▶ [INFORMATION]
※

-- ==== Sys2Proof/Machine/Core.lean ====
section
/-! DEFINITION. The machine as the host sees it. -/

def Sys2Proof.core : Host.Core :=
  { State := Sys2Proof.Machine.State
    Fault := Sys2Proof.Machine.Fault
    Refusal := Sys2Proof.Machine.Refusal
    step := Sys2Proof.Machine.step
    reset := Sys2Proof.Machine.State.reset }
end

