-- ==== Sys2Proof/Safety.lean ====
section
/-! DEFINITION. The terms the claims use: what stays unchanged, how the stacks move, what can answer at an address, the
invariant, and runs of several instructions or cycles. -/

namespace Sys2Proof.Machine

/-! ### Frames -/

/-- A component of the state, named as in `State`. -/
inductive Field where
  | t
  | ds
  | r
  | rs
  | a
  | p
  | i
  | slot
  | ien
  | uartOut
  | mem
  | cfg
  | inputs
  | cycle
  | draws
  | outputs
deriving DecidableEq, Repr

/-- The component is the same in both states; memory is the same when every address reads the same. -/
def Field.same (f : Field) (s u : State) : Prop :=
  match f with
  | .t => u.t = s.t
  | .ds => u.ds = s.ds
  | .r => u.r = s.r
  | .rs => u.rs = s.rs
  | .a => u.a = s.a
  | .p => u.p = s.p
  | .i => u.i = s.i
  | .slot => u.slot = s.slot
  | .ien => u.ien = s.ien
  | .uartOut => u.uartOut = s.uartOut
  | .mem => ∀ x : Nat, Memory.read u.mem x = Memory.read s.mem x
  | .cfg => u.cfg = s.cfg
  | .inputs => u.inputs = s.inputs
  | .cycle => u.cycle = s.cycle
  | .draws => u.draws = s.draws
  | .outputs => u.outputs = s.outputs

/-- Every component but the listed ones is unchanged from `s` to `u`. -/
def OnlyChanges (fs : List Field) (s u : State) : Prop := ∀ f : Field, f ∉ fs → f.same s u

/-- Every address but `x` reads as before. -/
def MemChangesOnlyAt (x : Nat) (s u : State) : Prop :=
  ∀ y : Nat, y ≠ x → Memory.read u.mem y = Memory.read s.mem y

/-! ### Movements of the stacks (`10_state.md` R24, R26) -/

/-- `v` is now S and every older item is one deeper; the deepest is gone. -/
def DataPushed (v : Reg) (s u : State) : Prop :=
  u.ds[0] = v ∧ ∀ (n : Nat) (_ : n < 15), u.ds[n + 1] = s.ds[n]

/-- Every item under S is one higher; nothing is said of the deepest cell, whose value is free. -/
def DataPopped (s u : State) : Prop := ∀ (n : Nat) (_ : n < 15), u.ds[n] = s.ds[n + 1]

/-- `v` is now R, the old R is RS[0], and every older item is one deeper; the deepest is gone. -/
def ReturnPushed (v : Reg) (s u : State) : Prop :=
  u.r = v ∧ u.rs[0] = s.r ∧ ∀ (n : Nat) (_ : n < 31), u.rs[n + 1] = s.rs[n]

/-- The old RS[0] is R and every item under it is one higher; nothing is said of the deepest cell, whose value is free. -/
def ReturnPopped (s u : State) : Prop :=
  u.r = s.rs[0] ∧ ∀ (n : Nat) (_ : n < 31), u.rs[n] = s.rs[n + 1]

/-! ### What stands at an address (`20_memory.md` R73) -/

/-- RAM or ROM: a read answers the word that stands there. -/
def ReadsWord (s : State) (x : Addr) : Prop := kindAt s x = .ram ∨ ∃ b, kindAt s x = .rom b

/-- Every address is RAM. -/
def RamEverywhere (s : State) : Prop := ∀ x : Addr, kindAt s x = .ram

/-- `clr` is inactive in this cycle and the `n - 1` after it. -/
def NoReset (n : Nat) (s : State) : Prop := ∀ pins ∈ s.inputs.take n, pins.clr = false

/-- The address an instruction puts on the bus when it executes (`20_memory.md` R61), if it does. -/
def dataAddress (i : Instr) (s : State) : Option Addr :=
  match i with
  | .ldp | .ld | .stp | .st => some (busAddr s.a)
  | .ldi => some (busAddr s.p)
  | .jump _ | .ret | .jz _ | .jnc _ | .call _ | .reserved05 | .reserved06 | .reserved07 | .reserved08 | .reserved0C
  | .reserved0E | .com | .shl | .shr | .mul | .xor | .and | .div | .add | .pop | .lda | .dup | .overS | .push | .sta
  | .nop | .drop | .reservedUser _ => none

/-! ### The invariant -/

/-- What every step keeps: memory is in canonical form. (Every other bound of the machine is in the types of State.) -/
abbrev State.Inv (s : State) : Prop := Memory.wf s.mem

/-! ### Runs -/

/-- An outcome goes on with `f`, or stays stopped. -/
def andThen (o : Result) (f : State → Result) : Result :=
  match o with
  | .next s => f s
  | .fault e => .fault e
  | .refused e => .refused e

/-- Instructions executed one after another, without fetches and without a look at the pins between them. -/
def execAll : List Instr → State → Result
  | [], s => .next s
  | i :: is, s => andThen (exec i s) (execAll is)

/-- Instructions executed one after another, a clock cycle each. -/
def execCycles : List Instr → State → Result
  | [], s => .next s
  | i :: is, s => andThen (endCycle (exec i s)) (execCycles is)

/-- `n` clock cycles. -/
def stepTimes : Nat → State → Result
  | 0, s => .next s
  | n + 1, s => andThen (step s) (stepTimes n)

/-- A run that has not stopped after `n` cycles. -/
def SafeFor (n : Nat) (s : State) : Prop := ∃ u, stepTimes n s = .next u

end Sys2Proof.Machine
end

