-- ==== Sys2Proof/Tests/Slice0.lean ====
section
/-! SUPPORT. Tests of one cycle or one instruction each. Expected values come from `spec/95_test_vectors.md` (the row is named)
or by hand from the rule named. Then a witness for the hypotheses of each statement. -/

namespace Sys2Proof.Tests

open Sys2Proof Sys2Proof.Machine

/-- The reset state with the cells under T set. -/
def stacked (t s d : Reg) : State :=
  { State.reset with t := t, ds := ((Vector.replicate 16 0).set 0 s).set 1 d }

/-- A state about to execute a slot of a word fetched from address 0. -/
def inSlot (k : Slot) (w : Word) (s : State) : State := { s with slot := .execute k, i := w, p := 1 }

/-- One region of a kind at the addresses 0x10 to 0x1F, RAM elsewhere. -/
def withRegion (k : MemKind) (s : State) : State :=
  { s with cfg := { Platform.default with memMap := [{ base := 0x10, size := 0x10, kind := k }] } }

/-- The pin levels of this cycle, given. -/
def withPins (int : IntLines) (uartIn clr : Bool) (s : State) : State :=
  { s with inputs := [{ int := int, uartIn := uartIn, clr := clr }] }

/-- The outcome is a next state for which `f` holds. -/
def goesOn (o : Result) (f : State → Bool) : Bool :=
  match o with
  | .next s => f s
  | .fault _ => false
  | .refused _ => false

/-! ### WellFormed: each check refuses an ill-formed term -/

theorem test_wellFormed_refuses_reserved_code : Instr.wellFormedAt .slot1 .reserved05 = false := by decide

theorem test_wellFormed_refuses_user_code : Instr.wellFormedAt .slot2 (.reservedUser 3) = false := by decide

theorem test_wellFormed_refuses_jump_in_slot2 : Instr.wellFormedAt .slot2 (.jump 5) = false := by decide

theorem test_wellFormed_takes_jump_in_slot1 : Instr.wellFormedAt .slot1 (.jump 5) = true := by decide

theorem test_wellFormed_takes_ret_in_slot4 : Instr.wellFormedAt .slot4 .ret = true := by decide

/-! ### Decoding: words of `95_test_vectors.md`, "Single-instruction words" and section 2 -/

theorem test_decode_transfer_family :
    [0x000123, 0x05E79E, 0x080123, 0x0C0123, 0x100123].map (decodeTableWord 24) =
      [some (.jump 0x123), some .ret, some (.jz 0x123), some (.jnc 0x123), some (.call 0x123)] := by decide

theorem test_decode_memory_family :
    [0x25E79E, 0x29E79E, 0x2DE79E, 0x35E79E, 0x3DE79E].map (decodeTableWord 24) =
      [some .ldp, some .ldi, some .ld, some .stp, some .st] := by decide

theorem test_decode_alu_family :
    [0x41E79E, 0x45E79E, 0x49E79E, 0x4DE79E, 0x51E79E, 0x55E79E, 0x59E79E, 0x5DE79E].map (decodeTableWord 24) =
      [some .com, some .shl, some .shr, some .mul, some .xor, some .and, some .div, some .add] := by decide

theorem test_decode_register_family :
    [0x61E79E, 0x65E79E, 0x69E79E, 0x6DE79E, 0x71E79E, 0x75E79E, 0x79E79E, 0x7DE79E].map (decodeTableWord 24) =
      [some .pop, some .lda, some .dup, some .overS, some .push, some .sta, some .nop, some .drop] := by decide

/-- Bits written out from the table's rows (`30_encoding.md` R95, R96). -/
theorem test_decode_reserved_rows :
    [0b000101 * 2 ^ 18, 0b000110 * 2 ^ 18, 0b000111 * 2 ^ 18, 0b001000 * 2 ^ 18, 0b001100 * 2 ^ 18, 0b001110 * 2 ^ 18,
      0b100000 * 2 ^ 18, 0b111111 * 2 ^ 18].map (decodeTableWord 24) =
      [some .reserved05, some .reserved06, some .reserved07, some .reserved08, some .reserved0C, some .reserved0E,
        some (.reservedUser 0), some (.reservedUser 31)] := by decide

/-- Word `sta st ret nop` = 0x74F05E (`41_memory_access.md` R144, example). -/
theorem test_decode_four_slots :
    [Slot.slot1, .slot2, .slot3, .slot4].map (fun k => decodeSlot k 0x74F05E) = [.sta, .st, .ret, .nop] := by decide

/-- `ldi nop ldi` = 0x29E29E reaches one LDI (M8). -/
theorem test_reached_ends_at_nop : reached 0x29E29E = [.ldi, .nop] ∧ literalCount 0x29E29E = 1 := by decide

theorem test_encode_words_of_the_spec :
    [encode (.call 0x3FFFF), encode .mul, slotWord .mul .mul .mul .mul, slotWord .dup .ret .nop .nop] =
      [0x13FFFF, 0x4DE79E, 0x4D34D3, 0x68179E] := by decide
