-- ==== Sys2Proof/Word.lean ====
section
/-! DEFINITION. Plain names for the quantities of Table 00-6 and for bytes on a wire.

Quantities the manual counts are `Nat` or `Int` in the unit of Table 00-6 (R10, R11); a field that
wraps is reduced where the manual says it wraps. -/

namespace Sys2Proof

/-- One byte of a frame, a record or a payload, 0 to 255. -/
abbrev Byte := Nat

/-- A sweep index, compared modulo 2^32 (R123). -/
abbrev SweepIx := Nat

/-- A worker position: ring and north hop, hop 1 nearest the north end (R6, R8). -/
abbrev Wk := Nat × Nat


end Sys2Proof
end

※

After locating the line that contains "u.uartOut = s.uartOut", please copy exactly every line from the start of the records through it, and nothing else.

-- ==== Sys2Proof/Machine/Core.lean ====
section
/-! DEFINITION. The machine as the host sees it. -/

def Sys2Proof.core : Host.Core :=
  { State := Sys2Proof.Machine.State
    Fault := Sys2Proof.Machine.Fault
    Refusal := Sys2Proof.Machine.Refusal
    step := Sys2Proof.Machine.step
    reset := Sys2Proof.Machine.State.reset }
end

-- ==== Sys2Proof/Safety.lean ====
section
/-! DEFINITION. The terms the claims use: what stays unchanged, how the stacks move, what can answer at an address, the
invariant, and runs of several instructions or cycles. -/

namespace Sys2Proof.Machine

/-! ### Frames -/

/-- A component of the state, named as in `State`. -/
inductive Field where
  | t
  | ds
  | r
  | rs
  | a
  | p
  | i
  | slot
  | ien
  | uartOut
  | mem
  | cfg
  | inputs
  | cycle
  | draws
  | outputs
deriving DecidableEq, Repr

/-- The component is the same in both states; memory is the same when every address reads the same. -/
def Field.same (f : Field) (s u : State) : Prop :=
  match f with
  | .t => u.t = s.t
  | .ds => u.ds = s.ds
  | .r => u.r = s.r
  | .rs => u.rs = s.rs
  | .a => u.a = s.a
  | .p => u.p = s.p
  | .i => u.i = s.i
  | .slot => u.slot = s.slot
  | .ien => u.ien = s.ien
  | .uartOut => u.uartOut = s.uartOut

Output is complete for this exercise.